**Try it:**
All lines in the records that carry the string "portEvent" are to be shown.

[Records from a dataset]
/-- One piece of a host read: its bytes, or nothing where it is refused (R119, R125, R126). -/
def hostRead (s : State) (p : Nat × Nat) : State × Option (List Byte) :=
  match apAddr s p.1 with
  | none => (s, none)
  | some pa =>
    if portSt s pa false ≠ stOk then (portEvent s 48 48 63 pa false, none)
    else
      match doLoad s hostWho (rawTr false pa) p.2 0 with
      | (s1, v, st) => (s1, if st = stOk then some (bytesLe p.2 v) else none)
/-- The pieces of a host read in order; the first that is refused ends it. -/
def hostReads (s : State) : List (Nat × Nat) → State × Option (List Byte)
  | [] => (s, some [])
  | p :: ps =>
    match hostRead s p with
    | (s1, none) => (s1, none)
    | (s1, some l) => (match hostReads s1 ps with | (s2, some m) => (s2, some (l ++ m)) | r => r)

/-- BAR2_READ (R106, R119, R125, R126). -/
def execBar2Read (off size : Nat) (s : State) : Out :=
  if s.phase ≠ 6 || s.asleep then .next { s with outbox := s.outbox ++ [.unsupported] }
  else
    match hostReads s (hostPieces off (size + 1) size) with
    | (s1, some l) => .next { s1 with outbox := s1.outbox ++ [.read l] }
    | (s1, none) => .next { s1 with outbox := s1.outbox ++ [.unsupported] }

/-- The number a list of bytes makes, lowest first. -/
def listNat (l : List Byte) : Nat := (List.range l.length).foldl (fun v i => v + (l.getD i 0).toNat * 2 ^ (8 * i)) 0
/-- One piece of a host write (R119, R125, R126). -/
def hostWrite (off0 : Nat) (data : List Byte) (s : State) (p : Nat × Nat) : State :=
  match apAddr s p.1 with
  | none => s
  | some pa =>
    if portSt s pa false ≠ stOk then portEvent s 48 48 63 pa false
    else (doStore s hostWho (rawTr false pa) p.2 (listNat ((data.drop (p.1 - off0)).take p.2)) 2 0).1

/-- BAR2_WRITE (R106, R119, R125, R126). -/
def execBar2Write (off : Nat) (data : List Byte) (s : State) : Out :=
  .next (if s.phase ≠ 6 || s.asleep then s else (hostPieces off (data.length + 1) data.length).foldl (hostWrite off data) s)

/-- What the hub keeps for a queue. -/
def State.qint (s : State) (q : Nat) : QInt := FMap.get QInt.reset s.hub.queues q
/-- Change what the hub keeps for a queue. -/
def State.setQint (s : State) (q : Nat) (x : QInt) : State := { s with hub := { s.hub with queues := FMap.set s.hub.queues q x } }
/-- SQCFG.STATE of a queue (R128): 0 OFF, 1 RUN, 2 ERROR. -/
def State.qState (s : State) (q : Nat) : Nat := s.regF (sqcfgA q) 1 0
/-- Whether a queue is the secure submission queue (R121, R132). -/
def secQueue (s : State) (q : Nat) : Bool := decide (s.regF worldcfgA 9 0 = q) && (q != 1023 || s.trust.has1023)
/-- A queue enters ERROR (R129, R130, R136). -/
def queueError (s : State) (q err : Nat) : State :=
  raiseEvt ((s.setRegF (sqcfgA q) 31 28 err).setRegF (sqcfgA q) 1 0 2) 5
/-- SIZE as a write of SQCFG leaves it (R129). -/
def putSize (s : State) (q : Nat) (val : DWord) : State :=
  if s.qState q = 1 then s else s.setRegF (sqcfgA q) 7 4 (getF val 7 4)
/-- Whether a base breaks the limits of its ADDR field (R129). -/
def baseBad (b : DWord) (bytes : Nat) : Bool :=
  let a := getF b 56 5 * 32
  !b.getLsbD 63 && (getF b 56 48 != 0 || decide (0x30000000000 < a + bytes))

/-- SQ_START (R129, R132, R133): a write of 1 to STATE. Completion entries that a full queue holds stay held, and those that no
message has told of stay so. -/
def execSqStart (q : Nat) (val : BitVec 64) (sec : Bool) (s : State) : Out :=
  if !sec && s.asleep then .next s
  else if secQueue s q && !sec then .next (secDrop s (sqcfgA q))
  else if getF val 1 0 ≠ 1 then .next s
  else
    let s1 := putSize s q val
    if s.qState q ≠ 0 then .next s1
    else
      let n := s1.regF (sqcfgA q) 7 4
      let m := s1.regF (cqcfgA q) 7 4
      .next (if n < 4 || m < 4 then queueError s1 q 3
        else if baseBad (s1.reg (sqbaseA q)) (128 * 2 ^ n) || baseBad (s1.reg (cqbaseA q)) (32 * 2 ^ m) then queueError s1 q 2
        else
          let s2 := ((s1.setRegF (sqcfgA q) 47 32 0).setRegF (cqcfgA q) 47 32 0).setRegF (sqcfgA q) 1 0 1
          s2.setQint q { QInt.reset with held := (s2.qint q).held, unsig := (s2.qint q).unsig, oldest := (s2.qint q).oldest })

/-- SQ_STOP (R129, R132): a write of 0 to STATE. -/
def execSqStop (q : Nat) (val : BitVec 64) (sec : Bool) (s : State) : Out :=
  .next (if !sec && s.asleep then s
    else if secQueue s q && !sec then secDrop s (sqcfgA q)
    else if getF val 1 0 ≠ 0 then s
    else
      let s1 := putSize s q val
      let s2 := s1.setRegF (sqcfgA q) 1 0 0
      if s.qState q = 2 then s2.setRegF (sqcfgA q) 31 28 0 else s2)

/-- SQ_DOORBELL (R106, R130, R132): `low` says that the write covers bits [15:0]. -/
def execSqDoorbell (q : Nat) (val : BitVec 64) (low sec : Bool) (s : State) : Out :=
  let i := getF val 15 0
  .next (if !sec && s.asleep then s
    else if secQueue s q && !sec then secDrop s (0xFF0000070000 + 16 * q)
    else if !low || s.phase ≠ 6 || s.qState q ≠ 1 then s
    else if 2 ^ s.regF (sqcfgA q) 7 4 ≤ i then queueError s q 1
    else s.setQint q { s.qint q with tail := i })

/-- CQ_DOORBELL (R106, R130, R132). -/
def execCqDoorbell (q : Nat) (val : BitVec 64) (low sec : Bool) (s : State) : Out :=
  let i := getF val 15 0
  let n := 2 ^ s.regF (cqcfgA q) 7 4
  let x := s.qint q
  let past := decide ((s.regF (cqcfgA q) 47 32 + n - x.cqHead) % n < (i + n - x.cqHead) % n)
  .next (if !sec && s.asleep then s
    else if secQueue s q && !sec then secDrop s (0xFF0000070008 + 16 * q)
    else if !low || s.phase ≠ 6 || s.qState q ≠ 1 then s
    else if n ≤ i || past then queueError s q 1
    else s.setQint q { x with cqHead := i })

/-- Read `n` pieces of 32 bytes at a physical or bus address for the GCP; what cannot be read is undefined (R50, log 4). -/
def gcpBytes (s : State) (host : Bool) (a : Nat) : Nat → State × Nat
  | 0 => (s, 0)
  | n + 1 =>
    match doLoad s gcpWho (rawTr host a) 32 0 with
    | (s1, v, st) =>
      let (s2, v) := if st = stOk then (s1, v) else (s1.fresh, s1.any 0 % 2 ^ 256)
      let (s3, x) := gcpBytes s2 host (a + 32) n
      (s3, v + x * 2 ^ 256)

/-- GCP_READ_ENTRY (R131, R132, R160): the next entry of a queue, once the entry ahead of it has been admitted or refused; the round
of the queues goes on behind it. -/
def execGcpReadEntry (q : Nat) (s : State) : Out :=
  let held := s.hub.grids.any fun e => e.2.q == some q && !e.2.isFallback && (e.2.st == .waiting || e.2.st == .resolved)
  let h := s.regF (sqcfgA q) 47 32
  .next (if s.phase ≠ 6 || s.qState q ≠ 1 || h = (s.qint q).tail || held then s
    else
      let b := s.reg (sqbaseA q)
      let (s1, v) := gcpBytes s (b.getLsbD 63) (getF b 56 7 * 128 + 128 * h) 4
      let s2 := s1.setRegF (sqcfgA q) 47 32 ((h + 1) % 2 ^ s.regF (sqcfgA q) 7 4)
      let pkt := BitVec.ofNat 1024 v
      let s3 := { s2 with hub := { s2.hub with rr := q + 1 } }
      addGrid s3 (Grid.taken pkt (some q) (secQueue s q) (rootOf pkt) false))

**Exercise output:**
    if portSt s pa false ≠ stOk then (portEvent s 48 48 63 pa false, none)
    if portSt s pa false ≠ stOk then portEvent s 48 48 63 pa false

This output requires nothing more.